─── Data for the task ───

-- ==== Sys2Proof/Machine/Stream.lean ====
section
/-! DEFINITION. The internal stream state `S` (10_state.md section 3) as plain data, but for `S.state`, `S.total_in`,
`S.total_out` and `S.check`, which are fields of `State`. -/

namespace Sys2Proof.Machine

/-- `S.state` (10_state.md R40). -/
inductive Phase where
  | uninit | init | active | finishing | done
deriving DecidableEq, Repr, Inhabited

/-- `S.wrap` (10_state.md R41). -/
inductive Wrap where
  | raw | zlib | gzip
deriving DecidableEq, Repr, Inhabited

/-- `S.strategy` (00_scope.md R8). -/
inductive Strategy where
  | stored | fast | slow
deriving DecidableEq, Repr, Inhabited

/-- The flush modes of DEFLATE (30_encoding.md R113). -/
inductive Flush where
  | noFlush | syncFlush | fullFlush | finish
deriving DecidableEq, Repr, Inhabited

/-- `S.last_flush` (10_state.md R47). -/
inductive LastFlush where
  | noneYet
  | outFull
  | mode (f : Flush)
deriving DecidableEq, Repr, Inhabited

/-- An entry of `S.syms` (10_state.md R45): the spec's `(0, lc)` and `(dist, lc)`. -/
inductive Sym where
  | lit (b : Byte)
  | copy (dist len : Nat)
deriving DecidableEq, Repr, Inhabited

/-- What a strategy returns (41_lz77.md R212). -/
inductive BlockState where
  | needMore | blockDone | finishStarted | finishDone
deriving DecidableEq, Repr, Inhabited

/-- The fields of `S`, named as in 10_state.md R41 to R47. -/
structure Stream where
  level : Nat
  wrap : Wrap
  reqWbits : Nat
  wBits : Nat
  goodMatch : Nat
  maxLazy : Nat
  niceMatch : Nat
  maxChain : Nat
  strategy : Strategy
  /-- `S.window`; an absent cell holds 0. -/
  window : Table Byte
  /-- `S.head`, of `HASH_SIZE` entries (10_state.md R43); an absent cell holds 0 (NIL). -/
  head : Table (BitVec 16)
  /-- `S.prev`; an absent cell has not been written since INIT and is unspecified (10_state.md R53; log 5). -/
  prev : Table (BitVec 16)
  /-- MODEL's own: the draw at which the unwritten cells of `S.prev` read (log 5). -/
  prevEpoch : Nat
  /-- MODEL's own: by how much the slides since INIT have lowered the unwritten cells of `S.prev`, no further than 0, which
  65536 reaches for every 16-bit value (41_lz77.md R205; log 5). -/
  prevLowered : Nat
  insH : BitVec Config.hashBits
  strstart : Nat
  lookahead : Nat
  blockStart : Int
  matchLength : Nat
  prevLength : Nat
  matchStart : Int
  prevMatch : Int
  matchAvailable : Bool
  insert : Nat
  /-- `S.lfreq`; an absent counter is 0. -/
  lfreq : Table Nat
  /-- `S.dfreq`; an absent counter is 0. -/
  dfreq : Table Nat
  /-- `S.syms`, newest first (log 16). -/
  syms : List Sym
  bitacc : Nat
  bitcount : Nat
  /-- `S.pending`, oldest byte first. -/
  pending : List Byte
  lastFlush : LastFlush
  trailerDone : Bool
deriving DecidableEq, Repr, Inhabited

/-- The values the model names for `S` at `State.reset`: the spec leaves them unspecified. DESIGN CHOICE, unsafe (log 3). -/
def Stream.reset : Stream where
  level := 0
  wrap := .raw
  reqWbits := 0
  wBits := 0
  goodMatch := 0
  maxLazy := 0
  niceMatch := 0
  maxChain := 0
  strategy := .stored
  window := .empty
  head := .empty
  prev := .empty
  prevEpoch := 0
  prevLowered := 0
  insH := 0
  strstart := 0
  lookahead := 0
  blockStart := 0
  matchLength := 0
  prevLength := 0
  matchStart := 0
  prevMatch := 0
  matchAvailable := false
  insert := 0
  lfreq := .empty
  dfreq := .empty
  syms := []
  bitacc := 0
  bitcount := 0
  pending := []
  lastFlush := .noneYet
  trailerDone := false

end Sys2Proof.Machine
end

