-- ==== Sys2Proof/Certificates/Slice0/Obligations.lean ====
section
/-! DEFINITION. The statements about the block that the provers prove. Each docstring names the rules of spec/ it rests on;
where a clause is the model's own choice, it names the log entry. -/

section

open Sys2Proof Sys2Proof.Machine

/-! Encoding of commands. -/

/-- Decoding and encoding a command word are inverse to each other, in both directions: no bit is dropped and no word but
its own decodes to a command (30_encoding.md R110 to R117). At an INIT word with a reserved LEVEL or WBITS the identity is
the model's DESIGN CHOICE: the decoder accepts it and INIT's meaning raises StreamError (log 11). -/
def Obligations.DecodeEncodeInverse : Prop :=
  (∀ i, decode (encode i) = .ok i) ∧ ∀ w i, decode w = .ok i → encode i = w

/-- The opcode map (30_encoding.md R116): each row's words are its command; an INIT word with a reserved field value and
every word that matches no row end with StreamError. That an INIT word with a reserved LEVEL or WBITS decodes to INIT, whose
meaning raises the StreamError, is the model's DESIGN CHOICE (log 11). -/
def Obligations.OpcodeMap : Prop :=
  ∀ (w : Word) (s : State),
    (w &&& 0xFFF000FF = 0x00000001 →
      decode w = .ok (.init (BitVec.ofNat 4 (levelNumber w)) (BitVec.ofNat 8 (w.toNat / 2 ^ 12))) ∧
      (LegalInitWord w → ∃ t, execute w s = .next t ∧ t.result = .ok) ∧
      (¬ LegalInitWord w → execute w s = .next (onlyResult .streamError s))) ∧
    (w &&& 0xFFFFFFFF = 0x00000002 → decode w = .ok .reset) ∧
    (w &&& 0xFFFFFFFF = 0x00000003 → decode w = .ok .deflateNoFlush) ∧
    (w &&& 0xFFFFFFFF = 0x00000023 → decode w = .ok .deflateSyncFlush) ∧
    (w &&& 0xFFFFFFFF = 0x00000033 → decode w = .ok .deflateFullFlush) ∧
    (w &&& 0xFFFFFFFF = 0x00000043 → decode w = .ok .deflateFinish) ∧
    (w &&& 0xFFFFFFFF = 0x00000004 → decode w = .ok .endStream) ∧
    (w &&& 0xFFFFFFFF = 0x00000005 → decode w = .ok .bound) ∧
    (w &&& 0xFFF000FF ≠ 0x00000001 → w ≠ 0x00000002 → w ≠ 0x00000003 → w ≠ 0x00000023 → w ≠ 0x00000033 →
      w ≠ 0x00000043 → w ≠ 0x00000004 → w ≠ 0x00000005 → execute w s = .next (onlyResult .streamError s))

/-- One word of each kind, its bits written out from the fields of 30_encoding.md R110 (RSVD, WBITS, LEVEL, FLUSH, OP),
decodes to the command it stands for. -/
def Obligations.WrittenOutWords : Prop :=
  decode 0b000000000000_00001111_1111_0000_0001 = .ok (.init 0b1111 0b00001111) ∧
  decode 0b000000000000_11110110_0001_0000_0001 = .ok (.init 0b0001 0b11110110) ∧
  decode 0b000000000000_00000000_0000_0000_0010 = .ok .reset ∧
  decode 0b000000000000_00000000_0000_0010_0011 = .ok .deflateSyncFlush ∧
  decode 0b000000000000_00000000_0000_0100_0011 = .ok .deflateFinish ∧
  decode 0b000000000000_00000000_0000_0000_0100 = .ok .endStream ∧
  decode 0b000000000000_00000000_0000_0000_0101 = .ok .bound

/-! The machine's step. -/

/-- A step runs the decoded command: with command word `w` in progress and no other move of the host before its end, the
step is `exec` of the command `w` decodes to, or a StreamError with no other effect (30_encoding.md R111;
40_commands.md R150; log 1). -/
def Obligations.StepRunsTheDecodedCommand : Prop :=
  ∀ (s : State) (w : Word),
    (∀ i, decode w = .ok i →
      (s.running = some w → s.inputs = [] → step s = exec i s) ∧
      (∀ rest, s.running = some w → s.inputs = .cmdDone :: rest → step s = exec i { s with inputs := rest }) ∧
      step (s.withFetchWord 32 w.toNat) = exec i { s with running := some w }) ∧
    (∀ e, decode w = .error e → s.running = some w → s.inputs = [] → step s = .next (onlyResult .streamError s))

/-- A CMD write while BUSY = 0 executes one command (40_commands.md R150): BUSY rises with RESULT and STATE still the old
ones, then the whole of `Execute` is one step, which always terminates in a next state, and BUSY falls with the new RESULT
and STATE. -/
def Obligations.CommandCycle : Prop :=
  ∀ (s : State) (v : Word) (rest : List HostMove), s.running = none →
    s.inputs = .regWrite 0x04 v :: .cmdDone :: rest →
    ∃ u t, step s = .next u ∧ u = { s with inputs := .cmdDone :: rest, running := some v } ∧
      (statusWord u).getLsbD 8 = true ∧ (statusWord u).extractLsb' 0 7 = (statusWord s).extractLsb' 0 7 ∧
      step u = .next t ∧ execute v { u with inputs := rest } = .next t ∧ t.running = none ∧
      (statusWord t).getLsbD 8 = false ∧ (statusWord t).extractLsb' 0 4 = t.result.code ∧
      (statusWord t).extractLsb' 4 3 = t.phase.code

/-! Registers, host memory and hardware reset. -/

/-- STATUS (10_state.md R35) and the numbers of its fields (10_state.md R35, 60_exceptions.md R320). -/
def Obligations.StatusWordLayout : Prop :=
  (∀ s : State,
    (statusWord s).extractLsb' 0 4 = s.result.code ∧ (statusWord s).extractLsb' 4 3 = s.phase.code ∧
      (statusWord s).getLsbD 7 = false ∧ (statusWord s).getLsbD 8 = s.running.isSome ∧
      (statusWord s).getLsbD 9 = s.overrun ∧ (statusWord s).extractLsb' 10 22 = 0) ∧
  [Result.ok, .streamEnd, .needDict, .versionError, .bufError, .memError, .dataError, .streamError].map
      (fun r => r.code.toNat) = [0, 1, 2, 10, 11, 12, 13, 14] ∧
  [Phase.uninit, .init, .active, .finishing, .done].map (fun p => p.code.toNat) = [0, 1, 2, 3, 4]

/-- Every register at `State.reset` reads its reset value, STATUS being 0 (70_reset_and_hazards.md R361, 10_state.md R33). -/
def Obligations.ResetRegisters : Prop :=
  (∀ offset, WordOffset offset → readReg offset State.reset = if offset = 0 then Config.implId else 0) ∧
    statusWord State.reset = 0 ∧ State.reset.phase = .uninit ∧ State.reset.running = none

/-- Register accesses while BUSY = 0 (10_state.md R33, R37; 20_memory.md R83): a read answers the register and changes
nothing else of the block; a write reaches IN_PTR, IN_AVAIL, OUT_PTR and OUT_AVAIL only; an access that is not one of a word
of the block is a move the model does not give (log 8). -/
def Obligations.IdleRegisterAccess : Prop :=
  ∀ (s : State) (offset : Nat) (v : Word) (rest : List HostMove), s.running = none →
    (WordOffset offset → s.inputs = .regRead offset :: rest →
      step s = .next { s with inputs := rest, readData := registerRead s offset }) ∧
    (WordOffset offset → offset ≠ 0x04 → s.inputs = .regWrite offset v :: rest →
      step s = .next { s with
        inputs := rest
        inPtr := if offset = 0x0C then v else s.inPtr
        inAvail := if offset = 0x10 then v else s.inAvail
        outPtr := if offset = 0x14 then v else s.outPtr
        outAvail := if offset = 0x18 then v else s.outAvail }) ∧
    (¬ WordOffset offset → (s.inputs = .regRead offset :: rest ∨ s.inputs = .regWrite offset v :: rest) →
      step s = .refused .registerAccessWithoutMeaning)

/-- Host memory while BUSY = 0 (20_memory.md R80, R82): `2^32` bytes; a read answers the byte, a write changes that byte
only; an address outside does not exist (log 18). -/
def Obligations.HostMemoryAccess : Prop :=
  ∀ (s : State) (a : Nat) (v : Byte) (rest : List HostMove), s.running = none → s.memory.wf = true →
    (a < 2 ^ 32 → s.inputs = .memRead a :: rest →
      step s = .next { s with inputs := rest, readData := (s.memory.read a).setWidth 32 }) ∧
    (a < 2 ^ 32 → s.inputs = .memWrite a v :: rest →
      ∃ m : Memory, step s = .next { s with inputs := rest, memory := m } ∧ m.wf = true ∧
        ∀ b, m.read b = if b = a then v else s.memory.read b) ∧
    (2 ^ 32 ≤ a → (s.inputs = .memRead a :: rest ∨ s.inputs = .memWrite a v :: rest) →
      step s = .fault .addressOutsideHostMemory)

/-- A CMD write while BUSY = 1 is ignored and sets STATUS.OVERRUN, which stays 1 until hardware reset and is set by nothing
else (70_reset_and_hazards.md R367, 10_state.md R35). -/
def Obligations.BusyCommandWriteOverruns : Prop :=
  (∀ (s : State) (w v : Word) (rest : List HostMove), s.running = some w → s.inputs = .regWrite 0x04 v :: rest →
    step s = .next { s with inputs := rest, overrun := true }) ∧
  (∀ s t : State, step s = .next t → s.overrun = true → s.inputs.head? ≠ some .hardReset → t.overrun = true) ∧
  (∀ s t : State, step s = .next t → s.overrun = false → t.overrun = true →
    s.running.isSome = true ∧ ∃ v, s.inputs.head? = some (.regWrite 0x04 v))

───

Exercise directions: Give the number of lines above that hold the word "absent", and nothing more.

Solved problem: 5